The Associated Press revealed earlier this month that the U.S. government is withholding vital air safety information it obtained from a $11.3 million survey which was administrated by NASA through phone interviews with 24,000 pilots over four years. Apparently, those affiliated with the project got an e-mail, asking them to turn over any data to NASA and delete survey information from their personal computers.
The allegations first revealed by AP were later confirmed by several major press outlets. After it filed a request to obtain the survey data over 14 months under the U.S. Freedom of Information Act, AP received an unsettling response.
"Release of the requested data, which are sensitive and safety-related, could materially affect the public confidence in, and the commercial welfare of, the air carriers and general aviation companies whose pilots participated in the survey," a senior NASA official, associate administrator Thomas S. Luedtke, wrote in a final denial letter to the AP.
Griffin was blasted Wednesday by lawmakers from both sides. Apart from the disturbing answer NASA gave to the AP for withholding the information, the Congress also did not receive well Griffin's attempt to question the survey's validity. "We did not manage that project well," he told Congress. "We will fix it and we will try not to do it again."
"What I'm hearing you say is, we've just thrown $11 million down a rathole," answered Rep. Ben Chandler, D-Ky.
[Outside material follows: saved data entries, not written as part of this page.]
-- ==== Sys2Proof/WellFormed.lean ====
section
/-! DEFINITION. Which terms of `Instr` are instructions. The fields' widths are the encoding's own, so the only checks
are the ranges of the sub-opcode in the three grouped ILLEGAL rows of spec/opcode_table.json (30_encoding.md R156,
R163). -/

namespace Sys2Proof

/-- The term stands for an instruction word: a grouped ILLEGAL row holds a sub-opcode of its own range. -/
def Instr.wellFormed : Instr → Bool
  | .illegal3E0E _ _ code _ => decide (0x0E ≤ code.toNat ∧ code.toNat ≤ 0x0F)
  | .illegal3E10 _ _ code _ => decide (0x10 ≤ code.toNat ∧ code.toNat ≤ 0x1F)
  | .illegal3E20 _ _ code _ => decide (0x20 ≤ code.toNat ∧ code.toNat ≤ 0x3F)
  | .mov .. | .add .. | .sub .. | .cmp .. | .shl .. | .shr .. | .jmp .. | .sar .. | .mul .. | .div ..
  | .mulu .. | .divu .. | .or .. | .and .. | .xor .. | .not .. | .movImm .. | .addImm .. | .setf ..
  | .cmpImm .. | .shlImm .. | .shrImm .. | .cli .. | .sarImm .. | .trap .. | .reti .. | .halt ..
  | .illegal1B .. | .ldsr .. | .stsr .. | .sei .. | .bitstring .. | .bv .. | .bc .. | .be .. | .bnh ..
  | .bn .. | .br .. | .blt .. | .ble .. | .bnv .. | .bnc .. | .bne .. | .bh .. | .bp .. | .nop .. | .bge ..
  | .bgt .. | .movea .. | .addi .. | .jr .. | .jal .. | .ori .. | .andi .. | .xori .. | .movhi .. | .ldB ..
  | .ldH .. | .illegal32 .. | .ldW .. | .stB .. | .stH .. | .illegal36 .. | .stW .. | .inB .. | .inH ..
  | .caxi .. | .inW .. | .outB .. | .outH .. | .cmpfS .. | .cvtWS .. | .cvtSW .. | .addfS .. | .subfS ..
  | .mulfS .. | .divfS .. | .xb .. | .xh .. | .rev .. | .trncSW .. | .mpyhw .. | .illegal3E01 ..
  | .illegal3E0D .. | .outW .. => true

end Sys2Proof
end

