-- ==== Sys2Proof/Machine/Flags.lean ====
section
/-! DEFINITION. The flag rules (spec/10_state.md R44 to R48) as functions from the old PSW to the new one, and the
condition evaluator (40_branch.md R200). -/

namespace Sys2Proof.Machine

open Sys2Proof

/-- `SetAddFlags(a, b)` (R44): the 33-bit sum, OV from the signs. -/
def setAddFlags (p a b : Word) : Word :=
  let t : BitVec 33 := a.setWidth 33 + b.setWidth 33
  let r : Word := t.setWidth 32
  setZeroSignOverflowCarry p (decide (r = 0#32)) (r.getLsbD 31) (((a ^^^ r) &&& (b ^^^ r)).getLsbD 31) (t.getLsbD 32)

/-- `SetSubFlags(a, b)` (R45): the 33-bit difference, CY the borrow. -/
def setSubFlags (p a b : Word) : Word :=
  let t : BitVec 33 := a.setWidth 33 - b.setWidth 33
  let r : Word := t.setWidth 32
  setZeroSignOverflowCarry p (decide (r = 0#32)) (r.getLsbD 31) (((a ^^^ b) &&& (a ^^^ r)).getLsbD 31) (t.getLsbD 32)

/-- `SetLogicFlags(r)` (R46): OV false, CY untouched. -/
def setLogicFlags (p r : Word) : Word := setZeroSignOverflow p (decide (r = 0#32)) (r.getLsbD 31) false

/-- `SetShiftFlags(r, n, c)` (R47): CY is the last bit shifted out, untouched when `n = 0`. -/
def setShiftFlags (p r : Word) (n : Nat) (c : Bool) : Word :=
  let q := setZeroSignOverflow p (decide (r = 0#32)) (r.getLsbD 31) false
  if n = 0 then q else setBit q 3 c

/-- The flags of multiply and divide (R48): Z and S from the word `lo` written to the destination, CY unchanged. -/
def setMulDivFlags (p lo : Word) (ov : Bool) : Word := setZeroSignOverflow p (decide (lo = 0#32)) (lo.getLsbD 31) ov

/-- `Cond(c)` (40_branch.md R200); it reads Z, S, OV and CY only. -/
def cond (c : BitVec 4) (p : Word) : Bool :=
  match c with
  | 0x0#4 => pswOV p
  | 0x1#4 => pswCY p
  | 0x2#4 => pswZ p
  | 0x3#4 => pswCY p || pswZ p
  | 0x4#4 => pswS p
  | 0x5#4 => true
  | 0x6#4 => pswS p ^^ pswOV p
  | 0x7#4 => (pswS p ^^ pswOV p) || pswZ p
  | 0x8#4 => !pswOV p
  | 0x9#4 => !pswCY p
  | 0xA#4 => !pswZ p
  | 0xB#4 => !(pswCY p || pswZ p)
  | 0xC#4 => !pswS p
  | 0xD#4 => false
  | 0xE#4 => !(pswS p ^^ pswOV p)
  | _ => !((pswS p ^^ pswOV p) || pswZ p)

end Sys2Proof.Machine
end

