-- ==== Sys2Proof/Certificates/Slice0/Obligations.lean ====
section
/-! DEFINITION. The statements for the provers, in the order of OBLIGATIONS.json. Each docstring names the rule of spec/ it
formalises. Where a statement rests on a choice of the model, or on a number or a reading the spec itself marks as not in its
source, the docstring says so and names the log entry. -/

section

open Sys2Proof Sys2Proof.Machine

/-! ### Encoding -/

/-- Words written out from the tables of 30_encoding.md and 95_test_vectors.md section 2.1 decode to their instructions. The opcode
numbers are the spec's general knowledge (log 15). -/
def Obligations.SpecWordsDecode : Prop :=
  decode 0x0441#16 0#16 = .add 1#5 2#5 ∧ decode 0x445F#16 0#16 = .addImm 0x1F#5 2#5 ∧
    decode 0x5C50#16 0#16 = .sarImm 16#5 2#5 ∧ decode 0x95FC#16 0#16 = .bne 0x1FC#9 ∧
    decode 0x7458#16 0#16 = .stsr 24#5 2#5 ∧ decode 0xAFFF#16 0xFFF0#16 = .jal 0x3FFFFF0#26 ∧
    decode 0xA441#16 0x8000#16 = .addi 0x8000#16 1#5 2#5 ∧ decode 0xCC41#16 0xFFFE#16 = .ldW 0xFFFE#16 1#5 2#5 ∧
    decode 0xF841#16 0x2C00#16 = .trncSW 1#5 2#5 0#10 ∧ decode 0x2041#16 0#16 = .mul 1#5 2#5 ∧
    decode 0x7C0B#16 0#16 = .bitstring 0x0B#10 ∧ decode 0xC800#16 0#16 = .illegal32 0#10

/-- 30_encoding.md R160: encoding a well-formed instruction, with every operand at every value, and decoding the half-words or the
bytes gives it back. -/
def Obligations.DecodeAfterEncode : Prop :=
  ∀ i : Instr, i.wellFormed = true →
    decode (word0 i) ((word1 i).getD 0#16) = i ∧ ∀ rest, decodeBytes (encodeBytes i ++ rest) = .ok i

/-- Every pair of half-words decodes to a well-formed instruction whose encoding is those half-words, the second one exactly where
the length of 30_encoding.md R142 and R155 asks for it: no bit is dropped and no pattern is shared (30_encoding.md R159; that the syntax
keeps the ignored bits is log 17). -/
def Obligations.EncodeAfterDecode : Prop :=
  ∀ w0 w1 : Half,
    (decode w0 w1).wellFormed = true ∧ word0 (decode w0 w1) = w0 ∧
      word1 (decode w0 w1) = (if instrLength w0 = 4 then some w1 else none)

/-! ### The step -/

/-- A step whose tick reaches the fetch runs the instruction whose bytes stand at `pc`: `step` is `exec` of it at the state the
fetch was made in. Where nothing is pending and nothing is offered that state is the step's own (60_exceptions.md R510; the
offers in the state are log 10). -/
def Obligations.StepRunsDecodedInstruction : Prop :=
  (∀ (s u : State) (i : Instr), reachesFetch s u → fetchedAt u i → step s = exec i u) ∧
    ∀ s : State, s.fatal = none → s.halted = false → s.offers = [] → s.pending = [] → reachesFetch s s

/-- The model's choice (log 19): every word placed by `withFetchWord` after reset decodes, and the very next step runs it. -/
def Obligations.LoadedInstructionRunsAfterReset : Prop :=
  ∀ nbits w : Nat, ∃ i, decodeTableWord nbits w = some i ∧
    step (State.reset.withFetchWord nbits w) = exec i (State.reset.withFetchWord nbits w)

/-- Where the bus refuses the fetch of either half-word the tick is fatal, with the address before masking, `pc`, and `w0` once it
is known (20_memory.md R102, R103; 60_exceptions.md R510, R536). The contents of the diagnostic are the spec's decision D16, D19. -/
def Obligations.FetchErrorsAreFatal : Prop :=
  ∀ (s u : State) (k : BusErrorKind), reachesFetch s u →
    (busTarget u.config .read .half u.pc = .error k → step s = .fault (.busError k u.pc u.pc none)) ∧
      ∀ w0, codeAt u u.pc w0 → fetchesSecond u.config w0 = true →
        busTarget u.config .read .half (u.pc + 2#32) = .error k →
        step s = .fault (.busError k (u.pc + 2#32) u.pc (some w0))
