-- ==== Sys2Proof/Tests/Slice0.lean ====
section
/-! SUPPORT. Tests: the checks of WellFormed, the words of every constructor, one step of every instruction on the vectors
of spec/95_test_vectors.md (the expected results are the spec's), the entries of its section 2.11, and a witness for the
hypotheses of every statement that has some. -/

namespace Sys2Proof.Tests

open Sys2Proof Sys2Proof.Machine

/-! ### WellFormed refuses what is no instruction word -/

theorem test_illegal3E0E_refused :
    (Instr.illegal3E0E 1#5 2#5 0x0D#6 0#10).wellFormed = false ∧
      (Instr.illegal3E0E 1#5 2#5 0x10#6 0#10).wellFormed = false := by decide

theorem test_illegal3E10_refused :
    (Instr.illegal3E10 1#5 2#5 0x0F#6 0#10).wellFormed = false ∧
      (Instr.illegal3E10 1#5 2#5 0x20#6 0#10).wellFormed = false := by decide

theorem test_illegal3E20_refused : (Instr.illegal3E20 1#5 2#5 0x1F#6 0#10).wellFormed = false := by decide

/-! ### Words of every constructor (30_encoding.md R144 to R157; the rules' own encodings and 95_test_vectors.md 2.1) -/

theorem test_decode_formatI :
    decode 0x0041#16 0#16 = .mov 1#5 2#5 ∧
    decode 0x0441#16 0#16 = .add 1#5 2#5 ∧
    decode 0x0841#16 0#16 = .sub 1#5 2#5 ∧
    decode 0x0C41#16 0#16 = .cmp 1#5 2#5 ∧
    decode 0x1041#16 0#16 = .shl 1#5 2#5 ∧
    decode 0x1441#16 0#16 = .shr 1#5 2#5 ∧
    decode 0x1BE1#16 0#16 = .jmp 1#5 31#5 ∧
    decode 0x1C41#16 0#16 = .sar 1#5 2#5 ∧
    decode 0x23C1#16 0#16 = .mul 1#5 30#5 ∧
    decode 0x2441#16 0#16 = .div 1#5 2#5 ∧
    decode 0x2841#16 0#16 = .mulu 1#5 2#5 ∧
    decode 0x2C41#16 0#16 = .divu 1#5 2#5 ∧
    decode 0x3041#16 0#16 = .or 1#5 2#5 ∧
    decode 0x3441#16 0#16 = .and 1#5 2#5 ∧
    decode 0x3841#16 0#16 = .xor 1#5 2#5 ∧
    decode 0x3C41#16 0#16 = .not 1#5 2#5 := by decide

theorem test_decode_formatII :
    decode 0x405F#16 0#16 = .movImm 0x1F#5 2#5 ∧
    decode 0x4450#16 0#16 = .addImm 0x10#5 2#5 ∧
    decode 0x4852#16 0#16 = .setf 1#1 2#4 2#5 ∧
    decode 0x4C41#16 0#16 = .cmpImm 1#5 2#5 ∧
    decode 0x5044#16 0#16 = .shlImm 4#5 2#5 ∧
    decode 0x5441#16 0#16 = .shrImm 1#5 2#5 ∧
    decode 0x5BFF#16 0#16 = .cli 0x3FF#10 ∧
    decode 0x5C50#16 0#16 = .sarImm 16#5 2#5 ∧
    decode 0x63F2#16 0#16 = .trap 18#5 31#5 ∧
    decode 0x6400#16 0#16 = .reti 0#10 ∧
    decode 0x6800#16 0#16 = .halt 0#10 ∧
    decode 0x7045#16 0#16 = .ldsr 2#5 5#5 ∧
    decode 0x7458#16 0#16 = .stsr 24#5 2#5 ∧
    decode 0x7800#16 0#16 = .sei 0#10 := by decide
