-- ==== Sys2Proof/Word.lean ====
section
/-! DEFINITION. The word types that values have between the registers. The widths of the registers themselves are
the named parameters of Sys2Proof/Config.lean, and the fields of State are declared over those names. -/

namespace Sys2Proof

/-- Eight bits: a memory byte, an immediate NN, the value of a general register or a timer (10_state R20, R27;
30_encoding R72). -/
abbrev Byte := BitVec 8

/-- Sixteen bits: an opcode, the value of I, PC or a stack entry (30_encoding R70; 10_state R22, R23, R25). -/
abbrev Word := BitVec 16

/-- The twelve bits of the address operand NNN (30_encoding R71). -/
abbrev Addr12 := BitVec 12

/-- The index of a general register, or the number of a key: 0 to 15, every value legal (30_encoding R72). -/
abbrev RegIx := Fin 16

end Sys2Proof
end

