/-! ### Decoding: words written out bit by bit from the map of 30_encoding section 3 -/

theorem test_decode_family0 :
    decode 0b0000000011100000#16 = .ok .cls ∧ decode 0b0000000011101110#16 = .ok .ret ∧
    decode 0b0000000111101110#16 = .ok (.sys 0x1EE) ∧ decode 0b0000000000000000#16 = .ok (.sys 0) := by decide
theorem test_decode_jumps :
    decode 0b0001001000110100#16 = .ok (.jp 0x234) ∧ decode 0b0010001100000000#16 = .ok (.call 0x300) ∧
    decode 0b1011111111111111#16 = .ok (.jpV0 0xFFF) := by decide
theorem test_decode_skips :
    decode 0b0011101000000101#16 = .ok (.seImm 10 5) ∧ decode 0b0100101000000101#16 = .ok (.sneImm 10 5) ∧
    decode 0b0101000100100000#16 = .ok (.seReg 1 2) ∧ decode 0b1001000100100000#16 = .ok (.sneReg 1 2) := by decide
theorem test_decode_immediates :
    decode 0b0110101000101011#16 = .ok (.ldImm 10 0x2B) ∧ decode 0b0111000000000011#16 = .ok (.addImm 0 3) ∧
    decode 0b1100000111110000#16 = .ok (.rnd 1 0xF0) := by decide
theorem test_decode_family8_low :
    decode 0b1000111011110000#16 = .ok (.ldReg 14 15) ∧ decode 0b1000000100100001#16 = .ok (.or 1 2) ∧
    decode 0b1000000100100010#16 = .ok (.and 1 2) ∧ decode 0b1000000100100011#16 = .ok (.xor 1 2) ∧
    decode 0b1000101010110100#16 = .ok (.addReg 10 11) := by decide
theorem test_decode_family8_high :
    decode 0b1000101010110101#16 = .ok (.sub 10 11) ∧ decode 0b1000000110100110#16 = .ok (.shr 1 10) ∧
    decode 0b1000000100100111#16 = .ok (.subn 1 2) ∧ decode 0b1000000100101110#16 = .ok (.shl 1 2) := by decide
theorem test_decode_address_and_draw :
    decode 0b1010001100000000#16 = .ok (.ldI 0x300) ∧ decode 0b1101000100100101#16 = .ok (.drw 1 2 5) := by decide
theorem test_decode_familyE :
    decode 0b1110010110011110#16 = .ok (.skp 5) ∧ decode 0b1110010110100001#16 = .ok (.sknp 5) := by decide
theorem test_decode_familyF_timers :
    decode 0b1111000100000111#16 = .ok (.ldVxDt 1) ∧ decode 0b1111001000001010#16 = .ok (.ldVxK 2) ∧
    decode 0b1111000000010101#16 = .ok (.ldDtVx 0) ∧ decode 0b1111001100011000#16 = .ok (.ldStVx 3) := by decide
theorem test_decode_familyF_memory :
    decode 0b1111001000011110#16 = .ok (.addI 2) ∧ decode 0b1111000000101001#16 = .ok (.ldFVx 0) ∧
    decode 0b1111000000110011#16 = .ok (.ldBVx 0) ∧ decode 0b1111001001010101#16 = .ok (.ldMemVx 2) ∧
    decode 0b1111111101100101#16 = .ok (.ldVxMem 15) := by decide
/-- TD8, TD10, TD12 to TD14, TD17, TD20, TD22, TD23. -/
theorem test_decode_refuses :
    decode 0x5121#16 = .error .family5 ∧ decode 0x912F#16 = .error .family9 ∧ decode 0x8128#16 = .error .family8 ∧
    decode 0x812D#16 = .error .family8 ∧ decode 0x812F#16 = .error .family8 ∧ decode 0xE19F#16 = .error .familyE ∧
    decode 0xE11E#16 = .error .familyE ∧ decode 0xF100#16 = .error .familyF ∧ decode 0xF175#16 = .error .familyF := by
  decide
theorem test_decode_tableWord :
    decodeTableWord 16 0x8AB4 = some (.addReg 10 11) ∧ decodeTableWord 16 0xF175 = none := by decide
theorem test_decode_needs_two_bytes : decodeBytes [0x60#8] = .error .tooShort := by decide

/-! ### One step on a small state -/

/-- The start state of 95_test_vectors: reset, with the given registers. -/
def start (regs : List (RegIx × Byte)) : State := regs.foldl (fun s r => s.setReg r.1 r.2) State.reset

/-- The state with I and a run of memory bytes. -/
def withData (s : State) (i : Word) (a : Nat) (bytes : List Byte) : State :=
  (s.setI i).setMem (s.mem.writeBytes a bytes)

/-- What a check finds after one step of the word at PC. -/
def after {α : Type} (s : State) (w : Nat) (look : State → α) : Option α :=
  match step (s.withFetchWord 16 w) with
  | .next t => some (look t)
  | .fault _ => none
  | .refused _ => none

/-- What a check finds after one host event. -/
def afterEvent {α : Type} (s : State) (c : HostCall) (look : State → α) : Option α :=
  match step (s.setCalls [c]) with
  | .next t => some (look t)
  | .fault _ => none
  | .refused _ => none

/-- A register and VF. -/
def regAndFlag (x : RegIx) (t : State) : Nat × Nat := ((t.reg x).toNat, (t.reg 15).toNat)

theorem test_ldImm_TA1 : after (start []) 0x6A2B (fun t => (regAndFlag 10 t, t.pc)) = some ((0x2B, 0), 0x202#16) := by
  decide
theorem test_addImm_TA4 : after (start [(0, 0xFE), (15, 1)]) 0x7003 (regAndFlag 0) = some (0x01, 1) := by decide
theorem test_addImm_TA7 : after (start [(15, 0xFF)]) 0x7F01 (regAndFlag 15) = some (0x00, 0x00) := by decide
theorem test_ldReg_TA10 : after (start [(15, 1), (14, 0x55)]) 0x8EF0 (regAndFlag 14) = some (1, 1) := by decide
theorem test_or_TA12 : after (start [(1, 0xF0), (2, 0x0F), (15, 1)]) 0x8121 (regAndFlag 1) = some (0xFF, 1) := by decide
theorem test_and_TA13 : after (start [(1, 0xF0), (2, 0x3C), (15, 1)]) 0x8122 (regAndFlag 1) = some (0x30, 1) := by decide
theorem test_xor_TA14 : after (start [(1, 0xF0), (2, 0x3C), (15, 1)]) 0x8123 (regAndFlag 1) = some (0xCC, 1) := by decide
theorem test_addReg_TA17 : after (start [(1, 0x80), (2, 0x7F), (15, 1)]) 0x8124 (regAndFlag 1) = some (0xFF, 0) := by
  decide
theorem test_addReg_TA21 : after (start [(15, 0xFF), (1, 2)]) 0x8F14 (regAndFlag 15) = some (1, 1) := by decide
theorem test_sub_TA23 : after (start [(1, 7), (2, 7)]) 0x8125 (regAndFlag 1) = some (0, 1) := by decide
theorem test_sub_TA26 : after (start [(1, 0x10), (2, 0x11), (15, 1)]) 0x8125 (regAndFlag 1) = some (0, 0) := by decide
theorem test_subn_TA31 : after (start [(1, 1), (2, 0), (15, 1)]) 0x8127 (regAndFlag 1) = some (0, 0) := by decide
theorem test_subn_TA32 : after (start [(1, 2), (2, 5)]) 0x8127 (regAndFlag 1) = some (3, 1) := by decide
theorem test_shr_TA38 : after (start [(1, 0x80), (15, 1)]) 0x8106 (regAndFlag 1) = some (0x40, 0) := by decide
theorem test_shr_TA39 : after (start [(1, 5), (10, 0xF0)]) 0x81A6 (regAndFlag 1) = some (2, 1) := by decide
/-- R111: 0x81 doubled is 0x102, of which 0x02 is kept and the top bit moves out; Y is ignored. -/
theorem test_shl_R111 : after (start [(1, 0x81), (10, 0x7F)]) 0x81AE (regAndFlag 1) = some (2, 1) := by decide
/-- R112: a delivered byte 0x3C under the mask 0x0F. -/
theorem test_rnd_R112 :
    after ((start [(1, 0xFF)]).setEnv { Env.reset with rands := [0x3C] }) 0xC10F
      (fun t => (t.reg 1, t.env.rands)) = some (0x0C#8, []) := by decide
"I hope that is not the case, and I believe we should be able to get much that is useful from this data," Griffin said. "But there will be cause to question it from knowledgeable aviation experts."
Lawmakers also asked why it was necessary for them and the public to pressure NASA to release information which was of clear public interest.
The NASA survey can be traced back to Al Gore. It is the result of the National Aviation Operations Monitoring Service program, which grew out of a government goal to reduce aviation accidents by 80 percent over 10 years. This particular goal was set by a then-Gore-chaired aviation commission in 1997.